Joon tidak pernah mengira semuanya akan berakhir seperti ini. Permainannya, dirinya, dan perasaan Nana, semua tiba-tiba terjadi diluar kendalinya. Seharusnya aku tidak melakukan itu, nappeun namja! Nappeun saramiya! umpatnya pada diri sendiri. Tidak semestinya ia melakukan permainan itu, tidak semestinya ia melibatkan Nana dalam permainannya, dan tidak semestinya Nana jatuh cinta padanya. Tidak semestinya juga aku jatuh cinta pada Nana.

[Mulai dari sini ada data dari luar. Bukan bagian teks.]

/-- A pressure sample: floor(S × PRESS_GAIN ÷ 65,536) + PRESS_OFS, valid while the channel is not stale and it lies within the limits. -/
def pressureSample (d : Dev) : Dev :=
  if d.plan.pressAt ≠ 0 ∧ d.elapsed d.plan.pressAt < 10000 then d
  else
    let d := { d with plan := { d.plan with pressAt := d.time.c } }
    if !d.pressMeasured then d.pressOff
    else
      let n := d.get F.PLAN_PRESS_SIG
      let raw := d.getS (F.SIG_CH_OUT_OUT n) * (d.get F.PLAN_PRESS_GAIN_GAIN : Int) / 65536 + d.getS F.PLAN_PRESS_OFS_OFS
      if !d.testBit F.SIG_STALE_STALE n ∧ (d.get F.PLAN_PRESS_LIM_P_MIN : Int) ≤ raw ∧ raw ≤ d.get F.PLAN_PRESS_LIM_P_MAX then
        let d := { d with plan := { d.plan with validAt := d.time.c, lastP := raw.toNat } }
        ((d.set F.PLAN_PRESS_STAT_P raw.toNat).put F.PLAN_PRESS_STAT_HOLD false).put F.PLAN_PRESS_STAT_FAIL false
      else if d.bit F.PLAN_PRESS_STAT_FAIL then d
      else ((d.put F.PLAN_PRESS_STAT_HOLD true).set F.PLAN_PRESS_STAT_P d.plan.lastP).pressFailCheck

/-! ### Placing a pulse (R315–R320) -/

def limitOf (d : Dev) (v : Valve) : Int := min v.onMax (d.get F.PLAN_GUARD_ON_HARD) * 1000

/-- Two intervals overlap or lie less than MIN_OFF apart (R316). -/
def near (f e f' e' minOff : Int) : Bool := decide (f < e' + minOff ∧ f' < e + minOff)

def latestSent : List Pulse → Option Pulse
  | [] => none
  | p :: ps => match latestSent ps with
    | none => some p
    | some q => if p.e ≤ q.e then some q else some p

/-- What joins a pulse after one more: its parts with those of the other, at most 4 of them kept. -/
def addParts (p : Pulse) (parts : List Part) : Pulse :=
  let all := p.parts ++ parts
  let bodies := (all.map (·.body)).eraseDups
  { p with parts := all, many := p.many || decide (4 < bodies.length) }

/-- The join with one pending pulse X: the union, which keeps what X recorded (R316, R319). -/
def joinPending (n x : Pulse) : Pulse :=
  let cont := n.cont || x.cont
  let f := if n.cont then n.f else if x.cont then x.f else min x.f n.f
  let first := if x.cont then x.first else if n.cont then n.first else f
  addParts { x with f := f, e := max x.e n.e, cont := cont, first := first } n.parts

/-- Joins with pending pulses, repeated until none applies; `k` bounds the number of joins by the pulses there are. -/
def joinAll (minOff : Int) : Nat → Pulse → List Pulse → Nat × Pulse × List Pulse
  | 0, n, l => (0, n, l)
  | k + 1, n, l => match l.find? (fun x => x.valve = n.valve && near n.f n.e x.f x.e minOff) with
    | none => (0, n, l)
    | some x =>
      let (c, n', l') := joinAll minOff k (joinPending n x) (l.erase x)
      (c + 1, n', l')

/-- A pulse finds its queue full: it is dropped, counted and recorded (R319). -/
def queueFull (d : Dev) : Dev := ((d.count F.PLAN_CNT_QFULL_COUNT).hwError 0x80 .nospace 0).raise 0x80 5

/-- The chain's limit applied and the pulse queued (R317, R319). -/
def queuePulse (d : Dev) (v : Valve) (p : Pulse) (isNew isCont : Bool) : Dev × Option Int :=
  let port := v.index / 256
  let x := d.metPort port
  let last := p.first + d.limitOf v
  let cut := last < p.e
  let d := if cut then (d.count F.PLAN_CNT_ONTIME_CUT_COUNT).raise 0x80 6 else d
  let p := if cut then { p with e := last } else p
  if p.e ≤ p.f then (d.metShow port, none)
  else if isNew ∧ 4096 ≤ x.pend.length then
    (d.queueFull.metShow port, none)
  else
    let d := d.setMetPort port { d.metPort port with pend := (d.metPort port).pend ++ [p] }
    let d := if isNew then d.count F.PLAN_CNT_METEORS_COUNT else d
    let d := if isCont then d.count F.PLAN_CNT_CONT_COUNT else d
    (d.metShow port, some p.f)

/-- A pulse that has passed the checks of R315 is joined with what the valve already has (R316). -/
def joinPulse (d : Dev) (v : Valve) (n : Pulse) : Dev × Option Int :=
  let port := v.index / 256
  let minOff : Int := v.minOff * 1000
  let soon : Int := d.now + d.get F.PLAN_TIMING_MET_LEAD * 1000
  let finish := fun (d : Dev) (n : Pulse) (isCont : Bool) =>
    let x := d.metPort port
    let (c, n, pend) := joinAll minOff x.pend.length n x.pend
    let d := (d.setMetPort port { x with pend := pend }).count F.PLAN_CNT_MERGED_COUNT c
    d.queuePulse v n (decide (c = 0)) isCont
  match latestSent ((d.metPort port).sent.filter (fun x => x.valve = v.index && near n.f n.e x.f x.e minOff)) with
  | none => finish d n false
  | some x =>
    if n.e ≤ x.e then
      let sent := (d.metPort port).sent.map (fun y => if y = x then addParts x n.parts else y)
      (d.setMetPort port { d.metPort port with sent := sent }, some x.f)
    else if soon ≤ x.e then finish d { n with f := x.e, cont := true, first := x.first } true
    else
      let f := round10 (max n.f (x.e + minOff))
      let e := if n.e - f < v.minOn * 1000 then f + v.minOn * 1000 else n.e
      let parts := n.parts.map (fun y => { y with f := max y.f f, e := max y.e e })
      finish (d.count F.PLAN_CNT_OFF_CLIP_COUNT) { n with f := f, e := e, first := f, parts := parts } false
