/-! ### The meanings -/

def execBar2Write (off : Nat) (bytes : List Nat) (s : State) : Answer := s.run (·.bar2Write off bytes)
def execDrTailWrite (r value : Nat) (s : State) : Answer :=
  s.run (fun d => if 2 ≤ r then d else d.gated 6 (0x310 + 0x20 * r) (·.drTailWrite r value))
def execDescriptorDone (r full : Nat) (s : State) : Answer := s.run (·.descriptorDone r full)
def execPackBlock (c : Nat) (s : State) : Answer := s.run (·.packBlock c)
def execPackBlockDone (c : Nat) (verifyOk : Bool) (s : State) : Answer := s.run (·.packBlockDone c verifyOk)

end Sys2Proof.Machine
end

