/-- Whether the header of an image breaks R298 or Table isa-11. -/
def imgBad (d : Dev) (off len : Nat) : Bool :=
  let w := fun i => d.imgWord off i
  let bytes := 64 + (w 3 + 63) / 64 * 64 + w 4 + 64 * (w 2 / 2 % 2)
  !decide (off % 64 = 0 ∧ 64 ≤ len ∧ off + len ≤ 0x4_0000_0000 ∧ w 0 = 0x3156_524B ∧ w 1 / 2 ^ 16 = 0 ∧ w 1 / 256 = 1 ∧ w 2 / 4 = 0 ∧ w 3 % 4 = 0
    ∧ 4 ≤ w 3 ∧ w 3 ≤ 65536 ∧ w 4 % 64 = 0 ∧ w 4 ≤ 262144 ∧ w 5 % 4 = 0 ∧ w 5 < w 3 ∧ len = bytes)
    || (List.range 8).any (fun i => w (8 + i) ≠ 0)

/-- The engines of the mask in ARG4 and ARG5. -/
def maskEngines (d : Dev) : List Nat := (List.range 64).filter (fun e => d.arg (4 + e / 32) / 2 ^ (e % 32) % 2 = 1)

/-- The signature of an image, over every byte to the end of its model, against the key in the slot that SEC_PROG names; that slot must be fused
and not revoked (R300, R552). -/
def imgSigned (d : Dev) (off : Nat) : Bool :=
  let n := 64 + (d.imgWord off 3 + 63) / 64 * 64 + d.imgWord off 4
  let k := d.get F.SEC_PROG_PROG_KEY
  d.testBit F.SEC_LIFE_PROG_FUSED k && !d.testBit F.SEC_LIFE_PROG_REVOKED k
    && Sparse.get d.boot.progKeys 0 k ≠ 0 && edVerify (leBytes 32 (Sparse.get d.boot.progKeys 0 k - 1)) (d.bytes off n) (d.bytes (off + n) 64)

/-- PROG_LOAD (R259, R299). ENG_CFG.SLOT is the slot of the loaded image, so an engine without one holds none (DEDUCED, log 68). -/
def progLoad (d : Dev) : Dev :=
  if !d.executing 0x49 then d
  else
    let slot := d.arg 0 % 8
    let off := d.arg 1 + d.arg 2 % 4 * 2 ^ 32
    let len := d.arg 3
    let es := d.maskEngines
    let free := fun e => d.offline (engPage e) || !d.bit (F.ENG_CFG_IMG_VALID e) || !d.groupsWithPort.any (fun g =>
      d.engSlot e = d.get (F.DISP_GRP_A_SLOT g) || d.engSlot e = d.get (F.DISP_GRP_A_SLOT_NEXT g))
    if d.imgBad off len then d.complete .range
    else if !d.imgCheck off then d.complete .range
    else if d.feat 7 ∧ (d.imgWord off 2 / 2 % 2 = 0 ∨ !d.imgSigned off) then d.complete .auth
    else if d.imgWord off 2 % 2 = 1 ∧ !d.feat 6 then d.complete .feature
    else if !es.all free then d.complete .state 7
    else
      let d := d.poolChange (fun d => es.foldl (fun d e => (d.loadImage e off len).set (F.ENG_CFG_SLOT e) slot) d)
      d.complete .ok 0 [d.arg 4, d.arg 5]

end Dev

/-! ### The meanings -/

def execDispatchTake (s : State) : Answer := s.run (·.dispatchTake)
def execBodyFetchDone (e : Nat) (s : State) : Answer := s.run (·.bodyFetchDone e)
def execBodyDeadline (s : State) : Answer := s.run (·.bodyDeadline)
def execGraceExpiry (s : State) : Answer := s.run (·.graceExpiry)
def execEngPtReq (e value : Nat) (s : State) : Answer := s.run (·.engPtReq e value)
def execEngPointChange (s : State) : Answer := s.run (·.engPointChange)
def execEngRejoin (e : Nat) (s : State) : Answer := s.run (·.engRejoin e)
def execDispSwapGo (value : Nat) (s : State) : Answer :=
  s.run (·.swapGo dispSwap value (fun d => if d.slotNextMissing then some (.state, 8) else none))
def execProgLoad (s : State) : Answer := s.run (·.progLoad)

end Sys2Proof.Machine
end

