/-- PRBS_CHECK: the time of `bits` passes on a lane with TEST_EN, and these arrive at its receiver. A generator sends; near-end loopback gives its bits
to the receiver, far-end loopback sends on what arrives; a checker that runs takes the bits received (R131, R132, R136). -/
def prbsCheck (d : Dev) (l : Nat) (bits : List Bool) : Dev :=
  let g := l / 8; let k := l % 8
  let pat := d.get (F.LANE_PRBS_PATTERN g k)
  if !d.bit (F.LANE_CFG_TEST_EN g k) then d
  else
    let mer := decide (laneKind l = .meridian)
    let tx := if laneKind l = .relay ∨ laneKind l = .meridian then d.prbsSend l bits.length else (d, [])
    let rx := if mer && d.bit (F.LANE_CFG_LOOP_NEAR g k) then tx.2 else bits
    let out := if mer && d.bit (F.LANE_CFG_LOOP_FAR g k) then rx else tx.2
    let d := if out = [] then tx.1 else tx.1.emit (.prbs l out)
    if d.bit (F.LANE_PRBS_CHK g k) ∧ 1 ≤ pat ∧ pat ≤ 5 ∧ (laneKind l = .cxp ∨ laneKind l = .meridian) then
      (rx.map (· != d.bit (F.LANE_PRBS_INVERT g k))).foldl (prbsBit l) d
    else d

/-- PRBS_CLR: both counts to 0; an error in the same cycle is counted after the clear (R132). -/
def prbsClr (d : Dev) (l : Nat) (errNow : Bool) : Dev :=
  let g := l / 8; let k := l % 8
  d.gated (lng g) (0x90 + 0x20 * k) (fun d =>
    let d := (d.set (F.LANE_PRBS_ERR_ERRORS g k) 0).set (F.LANE_PRBS_BITS_BITS g k) 0
    let d := d.setLane l { d.lane l with prbsRem := 0, prbsErred := false }
    if errNow && d.bit (F.LANE_PRBS_SYNC g k) then d.prbsError l else d)

/-- PRBS_ERR_READ: the read latches LANE_PRBS_BITS for its next read (R132). -/
def prbsErrRead (d : Dev) (l : Nat) : Dev :=
  let g := l / 8; let k := l % 8
  let d := d.setLane l { d.lane l with bitsLatch := some (d.get (F.LANE_PRBS_BITS_BITS g k)) }
  d.emit (.readData (F.LANE_PRBS_ERR_ERRORS g k).addr (d.get (F.LANE_PRBS_ERR_ERRORS g k)))

/-- PLL_LOSS: the group's lane PLL loses lock (page interrupt bit 9). -/
def pllLoss (d : Dev) (g : Nat) : Dev :=
  if g < 13 ∧ d.bit (F.LNG_PLL_STAT_PLL_LOCK g) then
    ((d.put (F.LNG_PLL_STAT_PLL_LOCK g) false).countSat (F.LNG_PLL_STAT_LOSS_CNT g)).raise (lng g) 9
  else d

/-! ### Commands 0x41 and 0x42 (R133, R134) -/

/-- The lanes that LANE_ADAPT names: with bit 8 every bonded lane of the group. -/
def adaptLanes (d : Dev) : List Nat :=
  let l := d.arg 0 % 128
  if d.arg 0 / 256 % 2 = 1 then ((List.range 8).map (8 * (l / 8) + ·)).filter (fun l => laneKind l ≠ .spare) else [l]

/-- A LANE_ADAPT that ends without a qualifying window: the lanes keep the values from before it (R133). -/
def adaptAbort (d : Dev) : Dev :=
  (List.range 100).foldl (fun d l => match (d.lane l).saved with
    | none => d
    | some (ctle, dfe) =>
      let x := d.lane l
      let d := if x.qualified then d else d.setEq l ctle dfe
      (d.setLane l { x with saved := none, base := (if x.base = 2 then d.laneSettled else x.base) }).laneShow l) d

/-- LANE_ADAPT without bit 9: ADAPT from the present values on live data. -/
def laneAdapt (d : Dev) : Dev :=
  if d.executing 0x41 ∧ d.arg 0 / 512 % 2 = 0 ∧ !d.adaptPending then
    let ls := d.adaptLanes
    if 99 < d.arg 0 % 128 then d.complete .range
    else if ls.any (fun l => !d.laneLocked l) then d.complete .state 5
    else if ls.any (fun l => d.laneTest l || d.frozen (lng (l / 8))) then d.complete .state 6
    else ls.foldl (fun d l =>
      (d.setLane l { d.lane l with base := 2, wins := 0, saved := some (d.laneCtle l, d.laneDfe l), qualified := false, readapt := false }).laneShow l) d
  else d

/-- LANE_ADAPT with bit 9: the lanes restart from presets through ACQUIRE, with training on Meridian lanes. A relay lane has no receiver to restart: the
command completes without effect on it, which the spec leaves open (log entry 87, DESIGN CHOICE). -/
def laneAdaptRestart (d : Dev) : Dev :=
  if d.executing 0x41 ∧ d.arg 0 / 512 % 2 = 1 ∧ !d.adaptPending then
    let ls := (d.adaptLanes).filter (fun l => laneKind l = .cxp || laneKind l = .meridian)
    if 99 < d.arg 0 % 128 then d.complete .range
    else if d.adaptLanes.any (fun l => d.laneTest l || d.frozen (lng (l / 8))) then d.complete .state 6
    else if ls = [] then d.complete .ok
    else ls.foldl (fun d l =>
      let d := d.setLane l { d.lane l with saved := some (d.laneCtle l, d.laneDfe l), qualified := false }
      let d := (if d.laneLocked l then d.laneLose l else d.laneStart l).marginFresh l
      let d := if d.bit (F.LANE_CFG_EQ_MANUAL (l / 8) (l % 8)) then d else d.setEq l 8 [0, 0, 0]
      if laneKind l = .meridian then ((d.set (F.LANE_TXTAP_PRE 12 (l % 8)) 4).set (F.LANE_TXTAP_MAIN 12 (l % 8)) 49).set (F.LANE_TXTAP_POST 12 (l % 8)) 10
      else d) d
  else d

/-- The lane, exponent or offset of a scan outside its limits (R134). -/
def scanBad (l : Nat) (fast : Bool) (e offset : Nat) : Bool :=
  99 < l || e < 3 || decide ((if fast then 9 else 6) < e) || (!fast && offset % 0x4000 ≠ 0)

/-- The scan in hand takes longer than 1.8 s (R134). -/
def scanLong (d : Dev) : Bool :=
  decide (1800000 * d.laneRate (d.arg 0 % 128) < (if d.arg 1 % 2 = 1 then 16 else 4096) * (3 * 10 ^ (d.arg 2 % 16)))

/-- LANE_SCAN is accepted: a locked lane is held and its margin is not current until the scan ends (R134). -/
def scanBegin (d : Dev) (l : Nat) : Dev :=
  if d.laneLocked l && !d.scanLong then (d.setLane l { d.lane l with scan := true }).laneShow l else d

/-- The scan of a lane ends. -/
def scanEnd (d : Dev) (l : Nat) : Dev := (d.setLane l { d.lane l with scan := false }).laneShow l

/-- LANE_SCAN: the measured openings `h` and `v`, and the map's error counts, or loss of lock during the scan. The spec orders neither error: an
unlocked lane gives STATE before a scan that is too long gives RANGE (log entry 87, DESIGN CHOICE). -/
def laneScan (d : Dev) (lost : Bool) (h v : Nat) (counts : List Nat) : Dev :=
  if d.executing 0x42 then
    let l := d.arg 0 % 128
    let fast := d.arg 1 % 2 = 1
    if scanBad l fast (d.arg 2 % 16) (d.arg 3) then d.complete .range
    else if !d.laneLocked l then d.complete .state 5
    else if d.scanLong then d.complete .range
    else if !(d.lane l).scan then d.complete .state 5
    else if lost then d.laneLose l
    else
      let d := if fast then d else d.setBytes (d.arg 3) (wordsLe ((List.range 4096).map (fun i => counts.getD i 0)))
      (d.scanEnd l).complete .ok 0 [h, v]
  else d

end Dev

/-! ### The meanings -/

def execLaneLock (l ctle : Nat) (s : State) : Answer := s.run (·.laneLock l ctle)
def execLaneLockLoss (l : Nat) (s : State) : Answer := s.run (·.laneLockLoss l)
def execLaneAdaptDone (l : Nat) (s : State) : Answer := s.run (·.laneAdaptDone l)
def execLaneWindow (l transitions patterns ctle : Nat) (dfe : List Int) (s : State) : Answer :=
  s.run (·.laneWindow l transitions patterns ctle dfe)
def execContentHoldEntry (l : Nat) (s : State) : Answer := s.run (·.contentHoldEntry l)
def execContentHold (l : Nat) (s : State) : Answer := s.run (·.contentHold l)
def execStepBoostEnd (l : Nat) (s : State) : Answer := s.run (·.stepBoostEnd l)
def execLaneMarginMeasure (l v h : Nat) (s : State) : Answer := s.run (·.laneMargin l v h)
def execMerTrainRequest (m pre main post : Nat) (s : State) : Answer := s.run (·.merTrainRequest m pre main post)
def execMerTrainDone (m : Nat) (s : State) : Answer := s.run (·.merTrainDone m)
def execTrainFail (m : Nat) (s : State) : Answer := s.run (·.trainFail m)
def execLaneTxtapWrite (l value : Nat) (s : State) : Answer := s.run (·.txtapWrite l value)
def execLaneTestEn (l : Nat) (v : Bool) (s : State) : Answer := s.run (·.laneTestEn l v)
def execPrbsClr (l : Nat) (errNow : Bool) (s : State) : Answer := s.run (·.prbsClr l errNow)
def execPrbsErrRead (l : Nat) (s : State) : Answer := s.run (·.prbsErrRead l)
def execPllLoss (g : Nat) (s : State) : Answer := s.run (·.pllLoss g)
def execLaneAdapt (s : State) : Answer := s.run (·.laneAdapt)
def execLaneAdaptRestart (s : State) : Answer := s.run (·.laneAdaptRestart)
def execLaneScan (lost : Bool) (h v : Nat) (counts : List Nat) (s : State) : Answer := s.run (·.laneScan lost h v counts)

end Sys2Proof.Machine
end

Joon merasa dirinya benar-benar lelaki berdarah dingin. Menjadikan Nana sebagai bahan taruhan hanya supaya dirinya diakui oleh teman-temannya. Padahal, saat itu ia telah mengencani Luna, sahabat Nana. Menggunakkan kesempatan saat Luna berada di luar negeri untuk mendekati Nana. Kemudian mencampakkan Nana seperti tissue yang telah basah. Seharusnya semuanya berjalan sesuai dengan rencananya, tanpa dampak yang berarti kemudian. Tapi semuanya diluar kendali, Nana benar-benar jatuh cinta padanya dan Joon merasa bahwa meninggalkan Nana adalah sesuatu yang salah. Dan ia terjebak dalam situasi dimana ia harus memilih, Luna atau Nana.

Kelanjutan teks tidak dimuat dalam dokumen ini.